Fists pressed against her hips, Natasha dropped her smile. “Keep it,” she snapped.
Lucy’s face sank into anguish. The discomfort didn’t last long. Natasha stared at Lucy’s midsection, then her mouth flung open, and she stamped her feet with the exuberance of a child.
“Little sister, you’re pregnant!” she screamed.
They sprang together in a hug and swayed side to side chanting, “Ewe! Ewe! Ewe!” like a couple of val-gals.
Then Natasha pushed Lucy back and studied her belly.
“You look pretty far along. When?” she asked, shifting her gaze from Lucy to me and back again.
“A month ago; the night we last visited.”
“Oh my god, you’re due to deliver any minute!”

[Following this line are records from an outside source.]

-- ==== Sys2Proof/Certificates/Slice0/Obligations.lean ====
section
/-!
DEFINITION. Certificates/Slice0/Obligations.lean: the statements for the provers. "keeps" names the kinds of state that may
change; all other kinds stay (Safety.lean). The end of every command drives SAFE_ST, forwards records and follows BOOT_OK's
clock, which the frames leave open.
-/

open Sys2Proof Sys2Proof.Machine

/-! ### Power up and reset -/

/-- DEVICE_RESET with a pulse of 10 µs or more and VDD_AON_LOSS below 0.65 V: the device is in reset; flash, fuses, log
and the odometer's counts stay, and so do the straps that were sampled (R510, R511).
Model's choices in it: log 3. -/
def Obligations.ResetPulseLeavesTheResetState : Prop :=
  ∀ s : State, ∀ c : Instr, (∃ n, 10000 ≤ n ∧ c = .deviceReset n) ∨ (∃ mv, mv < 650 ∧ c = .vddAonLoss mv) →
    ∃ t, exec c s = .next t ∧ t.dev = .boot ∧ t.mem = [] ∧ t.img = [] ∧
      (∀ x, t.ctx x = {}) ∧ (∀ i, t.core i = {}) ∧ (∀ p, t.prt p = {}) ∧ t.tly = {} ∧ t.err = {} ∧ t.tb = {} ∧
      t.pins.safeSt = 0 ∧ t.pins.errOutN = false ∧ t.pins.alive = false ∧ t.pins.thermAlertN = true ∧
      t.pins.pmbAlertN = true ∧ t.pins.xspiRstN = false ∧
      t.boot.flash = s.boot.flash ∧ t.boot.logs = s.boot.logs ∧ t.boot.fuses = s.boot.fuses ∧
      t.boot.odo = { s.boot.odo with runTicks := 0 } ∧
      t.rng.id = s.rng.id ∧ t.pins.xspiSplit = s.pins.xspiSplit ∧ t.pending = s.pending

/-- POWER_GOOD with a valid bank whose sections are right and a start-up test that passes: the device is CONFIGURED on
that bank's image, the processors run, the Tally is ready (R437, R452).
POWER_GOOD without a valid bank: the recovery mailbox is served and the device stays in BOOT (R437, R438). A failure of the
start-up test is SAFE state (R342).
Model's choices in it: log 36. -/
def Obligations.PowerGoodStartsABankOrRecovers : Prop :=
  (∀ (s : State) (id : BitVec 2) (split : Bool) (tst : StartTest) (b : Fin 2) (img : List Section),
    (let r := resetDevice s
     let r : State := { r with pins := { r.pins with xspiSplit := split }, rng := { r.rng with id := id } }
     r.chooseBank = some b ∧ r.loadSections b (r.bankHeader b) = some img) →
    (tst.proc = none ∨ s.boot.failed.get b < 2) → tst.failStep.1 = 0 →
    ∃ t, exec (.powerGood id split tst) s = .next t ∧ t.dev = .configured ∧ t.boot.bank = b ∧ t.img = img ∧
      t.rng.id = id ∧ t.pins.xspiSplit = split ∧ t.tly.ready = true ∧ t.tly.selftestOk = true ∧ t.hst.ready = true ∧
      (∀ p, (t.proc p).state = .running) ∧ t.boot.recovery = false) ∧
  (∀ (s : State) (id : BitVec 2) (split : Bool) (tst : StartTest) (b : Fin 2) (img : List Section),
    (let r := resetDevice s
     let r : State := { r with pins := { r.pins with xspiSplit := split }, rng := { r.rng with id := id } }
     r.chooseBank = some b ∧ r.loadSections b (r.bankHeader b) = some img) →
    (tst.proc = none ∨ s.boot.failed.get b < 2) → tst.failStep.1 ≠ 0 →
    ∃ t, exec (.powerGood id split tst) s = .next t ∧ t.dev = .safe ∧ t.boot.bank = b ∧ t.tly.selftestOk = false ∧
      t.pins.safeSt = 0 ∧ t.pins.errOutN = false ∧ t.ctxs = (resetDevice s).ctxs) ∧
  (∀ (s : State) (id : BitVec 2) (split : Bool) (tst : StartTest),
    (let r := resetDevice s
     let r : State := { r with pins := { r.pins with xspiSplit := split }, rng := { r.rng with id := id } }
     r.bankValid 0 = false ∧ r.bankValid 1 = false) →
    ∃ t, exec (.powerGood id split tst) s = .next t ∧ t.dev = .boot ∧ t.boot.recovery = true ∧ t.hst.ready = true ∧
      t.img = [] ∧ t.mem = [] ∧ t.pins.safeSt = 0)

/-! ### Clocks, rails and heat -/

/-- The commands on one partition's rail: droop stretch and its end, an AVS reading, a divider that the PWP asks for: a slower
one at once, a faster one when the voltage has settled; another one than the PWP chooses is dropped (R470 to R473). Only that
partition's clock and rail change.
Model's choices in it: log 43. -/
def Obligations.RailCommandsSetOnePartition : Prop :=
  ∀ (s : State) (p : PartId),
    (∃ t, exec (.droopDetect p) s = .next t ∧ (t.rail p).stretch = true ∧
      (t.rail p).stretchCnt = (if (s.rail p).stretch then (s.rail p).stretchCnt else sat32 (s.rail p).stretchCnt) ∧
      (∀ q, q ≠ p → t.prt q = s.prt q) ∧ s.keeps [.parts] t) ∧
    (∃ t, exec (.droopStretchEnd p) s = .next t ∧ t.rail p = { s.rail p with stretch := false } ∧
      (∀ q, q ≠ p → t.prt q = s.prt q) ∧ s.keeps [.parts] t) ∧
    (∀ m, (s.rail p).floorMv ≤ (s.rail p).ceilMv →
      (s.rail p).floorMv ≤ (s.rail p).avsMv → (s.rail p).avsMv ≤ (s.rail p).ceilMv → m < 4 →
      ∃ t, exec (.avsLoopUpdate p m) s = .next t ∧ (t.rail p).margin = BitVec.ofNat 8 m ∧
        (t.rail p).avsMv.toNat = min (s.rail p).ceilMv.toNat ((s.rail p).avsMv.toNat + 10) ∧
        (∀ q, q ≠ p → t.prt q = s.prt q) ∧ s.keeps [.parts] t) ∧
    (∀ m, (s.rail p).floorMv ≤ (s.rail p).avsMv → (s.rail p).avsMv ≤ (s.rail p).ceilMv → 4 ≤ m → m < 10 →
      ∃ t, exec (.avsLoopUpdate p m) s = .next t ∧ (t.rail p).margin = BitVec.ofNat 8 m ∧
        (t.rail p).avsMv = (s.rail p).avsMv ∧ (∀ q, q ≠ p → t.prt q = s.prt q) ∧ s.keeps [.parts] t) ∧
    (∀ d, d = s.pickDiv p → s.pwpRuns = true → (s.rail p).forced = false →
      ∃ t, exec (.arrDividerChange p d) s = .next t ∧ (t.rail p).want = d ∧
        (t.rail p).floorMv = BitVec.ofNat 10 (avsRange d).1 ∧ (t.rail p).ceilMv = BitVec.ofNat 10 (avsRange d).2 ∧
        (t.rail p).div = (match (s.rail p).div with
          | none => none
          | some c => some (if divRank c ≤ divRank d ∨ (t.rail p).settled = true then d else c)) ∧
        (∀ q, q ≠ p → t.prt q = s.prt q) ∧ s.keeps [.parts] t) ∧
    (∀ d, d ≠ s.pickDiv p → ∃ t, exec (.arrDividerChange p d) s = .next t ∧ s.keeps [] t)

Natasha turned and shouted over her shoulder, “Rudolf, get the car quick! Lucy’s pregnant, and she’s due!”
To Lucy, she said, “Looks like you’ll have twins.”
Hand on her stomach, Lucy groaned. “No, I think it’s a full litter, maybe five from the kicking.”
“Don’t worry,” Natasha said. “There’s an all-night vet just a few blocks away.” She yelled over her shoulder again, “Ru-u-u-dolf! Hurry!”
“A vet?” Lucy asked, bending in pain.
“Silly, he’s one of our doctors. He does the vet thing for supplemental income.”
Moments later, we were all in their car-a station wagon. Rudolf floored it, and we fishtailed down the street toward the vet’s.
We will make Earth our home after all, I thought. It’ll just take a bit longer than we planned.